Taxmap/pubs/p590-012.htm#w15160x12
Worksheet 1-5. Figuring the Taxable Part of Your IRA Distribution - Illustrated Use only if you made contributions to a traditional IRA for 2004 and have to figure the taxable part of your 2004 distributions to determine your modified AGI. See Limit If Covered By Employer Plan. Form 8606 and the related instructions will be needed when using this worksheet. Note. When used in this worksheet, the term outstanding rollover refers to an amount distributed from a traditional IRA as part of a rollover that, as of December 31, 2004, had not yet been reinvested in another traditional IRA, but was still eligible to be rolled over tax free.
1. Enter the basis in your traditional IRA(s) as of December 31, 2003 1. 300
2. Enter the total of all contributions made to your traditional IRAs during 2004 and all contributions made during 2005 that were for 2004, whether or not deductible.
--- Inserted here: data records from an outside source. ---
/-- R103, R261, R266 to R273: ENGINE_COMMAND_START, ENGINE_ELEMENT, ENGINE_FAULT_STOP and ENGINE_COMMAND_COMPLETE. How accesses tear
is log 49, what races in scratch show and leave log 65, which commands count among the eight log 64 (DESIGN CHOICE); the fields of a fault are log 50 (DEDUCED). -/
def Obligations.EngineSteps : Prop :=
  ∀ (s : State) (o : Op) (e : Engine), s.op o.id = some o → o.kind = .engine e →
    let now (u : State) (e1 : Engine) : State := u.updateOp o.id (fun x => { x with kind := .engine e1.publish })
    let others := s.ops.filterMap (fun x => if x.site == o.site && x.id != o.id then x.engine.map (fun y => (x, y)) else none)
    let act (a : EngineAct) := exec (.engineElement o.id a) s
    let running : Prop := e.started = true ∧ e.finished = false ∧ o.heldOp = none ∧ s.drained o.key.ctx = false
    let turned (e1 : Engine) : Prop := act .perform = .next (now s e1.trim)
    let stops (t : Trap) : Prop :=
      act .perform = .next s ∧
        (e.buf = [] → ∃ u, s.onlyLoads u ∧ exec (.engineFaultStop o.id) s = .next (u.stopEngine o t))
    let reads (input : Option Bool) (idx : Nat) : Prop :=
      (∀ u e1, s.readInput o e input idx = .ok (some (u, e1)) → act .perform = .next (now u e1)) ∧
      (s.readInput o e input idx = .ok none → act .perform = .next s) ∧
      (∀ t, s.readInput o e input idx = .error t → stops t)
    let out (k : Nat) (disp : Int) (n v : Nat) (psn : Bool) : EngineOut :=
      { loc := k, disp := disp, n := n, v := v, psn := psn, elem := e.elem, value := e.atValue }
    let at_ (k : Nat) (disp : Int) (elem value : Nat) (c : Cause) : Trap :=
      { cause := c, faddr := (e.place k disp).toNat, detail := e.detail 0 elem, value := BitVec.ofNat 64 value }
    (e.started = false → s.drained o.key.ctx = false →
      (∀ x ∈ others, x.2.started = false → o.seq < x.1.seq ∨ o.seq = x.1.seq ∧ o.prog ≤ x.1.prog) →
      (others.filter (fun x => x.2.started && !x.2.finished)).length < 8 →
      exec (.engineCommandStart o.id) s = .next (now s { e with started := true })) ∧
    (running → e.part = none → e.closed = false → e.buf.length ≤ 62 → e.allPerformed = false →
      (e.cmd = .cpy →
        (e.staged false e.i = none → reads (some false) e.i) ∧
        ∀ v p, e.staged false e.i = some (v, p) →
          turned { e with i := e.i + 1, buf := e.buf ++ [out 1 (e.boxDisp e.strideT e.i) e.size v p] }) ∧
      (e.cmd = .gth ∨ e.cmd = .sct →
        (e.staged true e.i = none → reads (some true) e.i) ∧
        (∀ x, e.staged true e.i = some (x, true) → stops (at_ 2 (e.i * e.indexSize : Nat) e.i 0 .poisonIndex)) ∧
        ∀ x, e.staged true e.i = some (x, false) →
          (e.staged false e.i = none → reads (some false) e.i) ∧
          ∀ v p, e.staged false e.i = some (v, p) →
            (e.cmd = .gth → turned { e with i := e.i + 1, buf := e.buf ++ [out 1 (e.i * e.strideT 0) e.size v p] }) ∧
            (e.cmd = .sct → turned { e with i := e.i + 1, buf := e.buf ++ [out 1 (x * e.size : Nat) e.size v p] })) ∧
      (e.cmd = .isect →
        (e.staged false e.i = none → reads (some false) e.i) ∧
        (∀ x, e.staged false e.i = some (x, true) → stops (at_ 0 (e.i * e.unit : Nat) e.m e.cursor .poisonConsumed)) ∧
        ∀ a, e.staged false e.i = some (a, false) →
          (∀ p, e.prevA = some p → a ≤ p → stops (e.fieldTrap .streamOrder 3 a)) ∧
          ((∀ p, e.prevA = some p → p < a) →
            (e.staged true e.j = none → reads (some true) e.j) ∧
            (∀ x, e.staged true e.j = some (x, true) → stops (at_ 1 (e.j * e.unit : Nat) e.m e.cursor .poisonConsumed)) ∧
            ∀ b, e.staged true e.j = some (b, false) →
              (∀ p, e.prevB = some p → b ≤ p → stops (e.fieldTrap .streamOrder 4 b)) ∧
              ((∀ p, e.prevB = some p → p < b) →
                (a = b → e.m = e.cap → stops (e.fieldTrap .sparseFieldOverflow 0 e.m)) ∧
                (a = b → e.m ≠ e.cap → turned { e with
                  i := e.i + 1, j := e.j + 1, m := e.m + 1, prevA := some a, prevB := some b
                  buf := e.buf ++ [out 2 (8 + 8 * e.m : Nat) 8 (e.i % 2 ^ 32 + e.j % 2 ^ 32 * 2 ^ 32) false] }) ∧
                (a < b → turned { e with i := e.i + 1, prevA := some a }) ∧
                (b < a → turned { e with j := e.j + 1, prevB := some b })))) ∧
      (e.cmd = .smerge →
        let record (k : Nat) (rest : Nat × Bool) : List EngineOut :=
          e.buf ++ [out 2 (e.m * e.recordSize : Nat) e.recordSize (k + rest.1 * 256 ^ e.size) rest.2]
        let takesA (a : Nat) : Prop :=
          (∀ p, e.prevA = some p → a < p → stops (e.fieldTrap .streamOrder 3 a)) ∧
          ((∀ p, e.prevA = some p → p ≤ a) →
            (e.recordSize = e.size →
              turned { e with i := e.i + 1, m := e.m + 1, prevA := some a, rest := none, buf := record a (0, false) }) ∧
            (e.recordSize ≠ e.size → (e.rest = none → reads none e.i) ∧ ∀ r, e.rest = some r →
              turned { e with i := e.i + 1, m := e.m + 1, prevA := some a, rest := none, buf := record a r }))
        let takesB (b : Nat) : Prop :=
          (∀ p, e.prevB = some p → b < p → stops (e.fieldTrap .streamOrder 4 b)) ∧
          ((∀ p, e.prevB = some p → p ≤ b) →
            (e.recordSize = e.size →
              turned { e with j := e.j + 1, m := e.m + 1, prevB := some b, rest := none, buf := record b (0, false) }) ∧
            (e.recordSize ≠ e.size → (e.rest = none → reads none e.j) ∧ ∀ r, e.rest = some r →
              turned { e with j := e.j + 1, m := e.m + 1, prevB := some b, rest := none, buf := record b r }))
        (∀ a, e.j = e.countB → e.staged false e.i = some (a, false) → takesA a) ∧
        (∀ b, e.i = e.countA → e.j < e.countB → e.staged true e.j = some (b, false) → takesB b) ∧
        (∀ a b, e.i < e.countA → e.j < e.countB → e.staged false e.i = some (a, false) → e.staged true e.j = some (b, false) →
          (a ≤ b → takesA a) ∧ (b < a → takesB b)) ∧
        (e.i < e.countA → e.staged false e.i = none → reads (some false) e.i) ∧
        (∀ x, e.i < e.countA → e.staged false e.i = some (x, true) →
          stops (at_ 0 (e.i * e.unit : Nat) e.m e.cursor .poisonConsumed)) ∧
        ((∀ x, e.i < e.countA → e.staged false e.i ≠ some (x, true) ∧ e.staged false e.i ≠ none) → e.j < e.countB →
          (e.staged true e.j = none → reads (some true) e.j) ∧
          ∀ x, e.staged true e.j = some (x, true) → stops (at_ 1 (e.j * e.unit : Nat) e.m e.cursor .poisonConsumed))) ∧
      (e.cmd = .cmpct → e.rowPut = false →
        (256 ^ e.offsetSize ≤ e.m → stops (e.fieldTrap .sparseFieldOverflow 1 e.m)) ∧
        (e.m < 256 ^ e.offsetSize → act .perform = .next (now s { e with
          rowPut := true, buf := e.buf ++ [out 3 (e.i * e.offsetSize : Nat) e.offsetSize e.m false] }))) ∧
      (e.cmd = .cmpct → e.rowPut = true →
        let c := e.i * e.extent 0 + e.j
        let next (e : Engine) : Engine :=
          if e.j + 1 < e.extent 0 then { e with j := e.j + 1 } else { e with i := e.i + 1, j := 0, rowPut := false }
        (e.staged false c = none → reads (some false) c) ∧
        (∀ x, e.staged false c = some (x, true) → stops (at_ 0
          ((c / e.extent 0 : Nat) * e.strideS 1 + (c % e.extent 0 : Nat) * e.strideS 0) e.m e.cursor .poisonConsumed)) ∧
        (e.staged false c = some (0, false) → turned (next e)) ∧
        ∀ x, x ≠ 0 → e.staged false c = some (x, false) →
          (256 ^ e.columnSize ≤ e.j → stops (e.fieldTrap .sparseFieldOverflow 2 e.j)) ∧
          (e.j < 256 ^ e.columnSize → turned (next { e with
            m := e.m + 1
            buf := e.buf ++ [out 2 (e.m * e.columnSize : Nat) e.columnSize e.j false, out 1 (e.m * e.size : Nat) e.size x false] })))) ∧
    (running → e.part = none → e.closed = false → e.buf.length ≤ 62 → e.allPerformed = true →
      (e.cmd = .isect → act .perform = .next (now s { e with closed := true, buf := e.buf ++ [out 2 0 8 e.m false] })) ∧
      (e.cmd = .cmpct →
        (256 ^ e.offsetSize ≤ e.m → stops (e.fieldTrap .sparseFieldOverflow 1 e.m)) ∧
        (e.m < 256 ^ e.offsetSize → act .perform = .next (now s { e with
          closed := true, buf := e.buf ++ [out 3 (e.i * e.offsetSize : Nat) e.offsetSize e.m false] }))) ∧
      (e.cmd ≠ .isect → e.cmd ≠ .cmpct → act .perform = .next (now s { e with closed := true }))) ∧
    (∀ second, running → e.part = none → e.closed = false →
      let next := e.unread second
      (e.total second ≤ next ∨ 64 ≤ (e.win second).length → act (.stage second) = .next s) ∧
      ((e.win second).length < 64 → next < e.total second →
        (∀ u e1, s.readInput o e (some second) next = .ok (some (u, e1)) → act (.stage second) = .next (now u e1)) ∧
        (s.readInput o e (some second) next = .ok none → act (.stage second) = .next s) ∧
        (∀ t, s.readInput o e (some second) next = .error t → ∃ u, s.onlyLoads u ∧ act (.stage second) = .next (now u e)))) ∧
    (∀ input idx k disp n, e.source input idx = some (k, disp, n) →
      let off := (e.place k disp).toNat
      let bound := s.scratchBound o.key.ctx
      let got (v : Nat) (p : Bool) : Engine :=
        { e with
          part := none
          rest := if input = none then some (v, p) else e.rest
          winA := if input = some false then e.winA ++ [(idx, v, p)] else e.winA
          winB := if input = some true then e.winB ++ [(idx, v, p)] else e.winB }
      let key := scratchKey o.site o.key.ctx off
      (e.inScratch k = true → 0 ≤ e.place k disp → off + n ≤ bound →
        let r := e.race.look s.scratch key n
        let m := r.view s.scratch
        s.readInput o e input idx = .ok (some (s, { got (m.read key n) (m.poisoned key n) with race := r })) ∧
        (e.race.seen = [] → s.scratch.wf → m.read key n = s.scratch.read key n ∧
          m.poisoned key n = s.scratch.poisoned key n)) ∧
      (e.inScratch k = true → 0 ≤ e.place k disp → 0 < n → bound < off + n →
        s.readInput o e input idx = .error (at_ k disp e.elem e.atValue .scratchRange)) ∧
      (∀ pa, e.inScratch k = false → input ≠ none → 0 < n → n ≤ 8 → off % n = 0 → 4096 % n = 0 →
        s.locate o.site o.key.ctx .engineRead off n = .ok pa →
        (s.engineMay o pa n = false → s.readInput o e input idx = .ok none) ∧
        (s.engineMay o pa n = true → pa < 2 ^ 48 → ∃ u, { u with tlb := s.tlb, ctl := { u.ctl with walks := s.ctl.walks } } = s ∧
          s.readInput o e input idx = .ok (some (u, got ((s.physRead pa n).1 % 256 ^ n) (s.physRead pa n).2)))) ∧
      (∀ x, e.inScratch k = false → off % 4096 + n ≤ 4096 → s.locate o.site o.key.ctx .engineRead off n = .error x →
        s.readInput o e input idx = .error { at_ k disp e.elem e.atValue (.walk x.fault .engineRead) with level := x.level })) ∧
    (running → ∀ x rest, e.buf = x :: rest →
      let off := (e.place x.loc x.disp).toNat
      let bound := s.scratchBound o.key.ctx
      let key := scratchKey o.site o.key.ctx off
      let fault (t : Trap) : Prop :=
        act .write = .next s ∧ ∃ u, s.onlyLoads u ∧ exec (.engineFaultStop o.id) s = .next (u.stopEngine o t)
      let races := s.racesOf o.site o.key.ctx true
      (e.inScratch x.loc = true → 0 ≤ e.place x.loc x.disp → off + x.n ≤ bound → s.scratch.wf →
        (races = [] → e.race.kept = [] →
          ∃ m, act .write = .next (now { s with scratch := m }
              { e with buf := rest, race := e.race.written key x.n x.v x.psn }) ∧
            (∀ b, b < x.n → m.byte (key + b) = BitVec.ofNat 8 (x.v / 256 ^ b)) ∧
            (∀ a, a < key ∨ key + x.n ≤ a → m.byte a = s.scratch.byte a)) ∧
        ∃ u, act .write = .next u ∧ { u with ops := s.ops, tokens := s.tokens, scratch := s.scratch } = s ∧
          (∀ b, b < x.n → u.scratch.byte (key + b) = BitVec.ofNat 8 (x.v / 256 ^ b) ∨
            (races ≠ [] ∨ e.race.kept ≠ []) ∧ u.scratch.byte (key + b) = s.scratch.byte (key + b)) ∧
          (∀ a, a < key ∨ key + x.n ≤ a → u.scratch.byte a = s.scratch.byte a)) ∧
      (e.inScratch x.loc = true → 0 ≤ e.place x.loc x.disp → 0 < x.n → bound < off + x.n →
        fault (at_ x.loc x.disp x.elem x.value .scratchRange)) ∧
      (∀ pa, e.inScratch x.loc = false → e.cmd ≠ .smerge → x.put = 0 → x.n = 1 ∨ x.n = 2 ∨ x.n = 4 ∨ x.n = 8 →
        off % x.n = 0 → s.locate o.site o.key.ctx .engineWrite off x.n = .ok pa →
        (s.engineMay o pa x.n = false → act .write = .next s) ∧
        (s.engineMay o pa x.n = true → pa + x.n ≤ rmBoxBase ∨ rmBoxBase + 0x10000 ≤ pa → pa + x.n ≤ 2 ^ 48 → s.mem.wf →
          ∃ u, act .write = .next (now u { e with buf := rest }) ∧
            (∀ b, b < x.n → u.mem.byte (pa + b) = BitVec.ofNat 8 (x.v / 256 ^ b)) ∧
            (∀ a, a < pa ∨ pa + x.n ≤ a → u.mem.byte a = s.mem.byte a) ∧
            { u with mem := s.mem, tlb := s.tlb, ctl := { u.ctl with walks := s.ctl.walks } } = s)) ∧
      (∀ y, e.inScratch x.loc = false → x.put = 0 → off % 4096 + x.n ≤ 4096 →
        s.locate o.site o.key.ctx .engineWrite off x.n = .error y →
        fault { at_ x.loc x.disp x.elem x.value (.walk y.fault .engineWrite) with level := y.level })) ∧
    (running → e.closed = true → e.buf = [] → e.part = none →
      exec (.engineCommandComplete o.id) s = .next (now s { e with finished := true })) ∧
    (running → (e.closed = false ∨ e.buf ≠ []) → exec (.engineCommandComplete o.id) s = .next s)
Do not include rollover contributions properly rolled over into IRAs. Also, do not include certain returned contributions described in the instructions for line 7, Part I, of Form 8606. 2. 2,000
3. Add lines 1 and 2 3. 2,300
4. Enter the value of all your traditional IRA(s) as of December 31, 2004 (include any outstanding rollovers from traditional IRAs to other traditional IRAs) 4. 20,000
5. Enter the total distributions from traditional IRAs (including amounts converted to Roth IRAs that will be shown on line 16 of Form 8606) received in 2004. (Do not include outstanding rollovers included on line 4 or any rollovers between traditional IRAs completed by December 31, 2004. Also, do not include certain returned contributions described in the instructions for line 7, Part I, of Form 8606.) 5. 5,000
6. Add lines 4 and 5 6. 25,000
7. Divide line 3 by line 6. Enter the result as a decimal (rounded to at least three places). If the result is 1.000 or more, enter 1.000 7. .092
8. Nontaxable portion of the distribution. Multiply line 5 by line 7. Enter the result here and on lines 13 and 17 of Form 8606 8. 460
9. Taxable portion of the distribution (before adjustment for conversions). Subtract line 8 from line 5. Enter the result here and if there are no amounts converted to Roth IRAs, stop here and enter the result on line 15 of Form 8606 9. 4,540
10. Enter the amount included on line 9 that is allocable to amounts converted to Roth IRAs by December 31, 2004. (See Note at the end of this worksheet.) Enter here and on line 18 of Form 8606 10. 4,540
11. Taxable portion of the distribution (after adjustments for conversions). Subtract line 10 from line 9. Enter the result here and on line 15 of Form 8606 11. 0
Note. If the amount on line 5 of this worksheet includes an amount converted to a Roth IRA by December 31, 2004, you must determine the percentage of the distribution allocable to the conversion. To figure the percentage, divide the amount converted (from line 16 of Form 8606) by the total distributions shown on line 5. To figure the amounts to include on line 10 of this worksheet and on line 18, Part II of Form 8606, multiply line 9 of the worksheet by the percentage you figured.